Segment Open

-- ==== Sys2Proof/Machine/Safe.lean ====
section
/-!
DEFINITION. Machine/Safe.lean: what isolation of a slice (R424) and entry into the safe state (R430, R314) do to the data path.
-/

namespace Sys2Proof.Machine

/-! ### Isolation of a slice (R424) -/

/-- R424: the request has its home at logical slice `l` of this switch. -/
def homedAt (s : State) (l : Nat) (q : Option (Nat × BitVec 42)) : Bool :=
  match q with
  | some (h, x) => decide (h = ownSwitch s) && decide (homeSlice x = l)
  | none => false

/-- R424: the proxy of VCS `v` completes what it holds outstanding to slice `l`. -/
def proxySliceLost (s : State) (l v : Nat) : State :=
  match upstreamPort s v with
  | none => s
  | some p =>
    let x := proxy s v
    let tags := (x.reqs.filter fun e => homedAt s l e.pool).map (fun e => e.tag) ++
      (x.wrs.filter fun e => homedAt s l e.pool).map (fun e => e.tag) ++ (x.evs.filter fun e => homedAt s l e.pool).map fun e => e.tag
    tags.foldl (fun t n => failEntry t v p n none true) s

/-- R424: the mover cache agent completes what it holds outstanding to slice `l`. -/
def moverSliceLost (s : State) (l : Nat) : State :=
  let hit := fun (x : MovPart) => x.live && homedAt s l x.pool
  let bad := fun (a : MovAcc) => { a with parts := a.parts.map fun x => if hit x then { x with st := .bad 0x21, poison := true } else x }
  let s1 := { s with mov := { s.mov with accs := s.mov.accs.map bad } }
  let fills := s1.mov.fills.filter fun f => homedAt s l (some (f.home, f.line))
  let s2 := fills.foldl fillFailed s1
  let evs := s2.mov.evs.filter fun e => homedAt s l (some (e.home, e.line))
  poolTurn (evs.foldl evictDone s2)

/-- R424: the remote agents complete the requests of other switches that slice `l` holds. -/
def remoteSliceLost (s : State) (l : Nat) : State :=
  (slice s l).trk.foldl (fun t p =>
    match p.2.req with
    | some r =>
      if r.host.toNat / 64 = ownSwitch s then t
      else send t (lostAnswer { blankUnit .req r.kind 0 0 r.tag p.2.line with dst := 0 } r.src (respDst t r.host r.src))
    | none => t) s

/-- R424: slice `l` holds nothing more; what stood in its input queues is discarded. -/
def sliceEmptied (s : State) (l : Nat) : State :=
  let n := sliceStop (physicalOf s l)
  let s1 := allVns.foldl (fun t v =>
    (ejectBuf t n 1 v).foldl (fun r h => isolatedUnit r n h) (setEjectBuf t n 1 v [])) s
  setSlice s1 l sliceReset

/-- R424: every requester answers what it holds outstanding to slice `l`. -/
def sliceAnswered (s : State) (l : Nat) : State :=
  sliceEmptied (remoteSliceLost (moverSliceLost ((List.range 64).foldl (fun t v => proxySliceLost t l v) s) l) l) l

/-! ### Entry into the safe state (R430) -/

/-- R430: an active tracker that is not in WB_PENDING completes at once with the poisoned answer of its request. -/
def trackerSafe (s : State) (l t : Nat) (k : Tracker) : State :=
  if k.phase = .wb then s
  else
    let x := slice s l
    let s1 := unpinLine (setSlice s l { x with trk := tabDel t x.trk }) l k.line
    match k.req with
    | some r => safeRequest s1 l r k.line
    | none => s1

/-- R430: the active trackers of slice `l`; the senior register and its holds serve no one any more. -/
def sliceSafe (s : State) (l : Nat) : State :=
  let s1 := (slice s l).trk.foldl (fun t p => trackerSafe t l p.1 p.2) s
  setSlice s1 l { slice s1 l with senior := [], holds := [] }

/-- R314, R430: the data path enters the safe state. -/
def dataPathSafe (s : State) : State := moverSafe ((List.range 32).foldl sliceSafe s)

end Sys2Proof.Machine
end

Segment Closed

DIRECTIONS FOR THIS TASK:
Quote exactly the opening line of the material above and every line after it, up to and including the line that contains "match q with".

YOUR RESPONSE:
-- ==== Sys2Proof/Machine/Safe.lean ====
section
/-!
DEFINITION. Machine/Safe.lean: what isolation of a slice (R424) and entry into the safe state (R430, R314) do to the data path.
-/

namespace Sys2Proof.Machine

/-! ### Isolation of a slice (R424) -/

/-- R424: the request has its home at logical slice `l` of this switch. -/
def homedAt (s : State) (l : Nat) (q : Option (Nat × BitVec 42)) : Bool :=
  match q with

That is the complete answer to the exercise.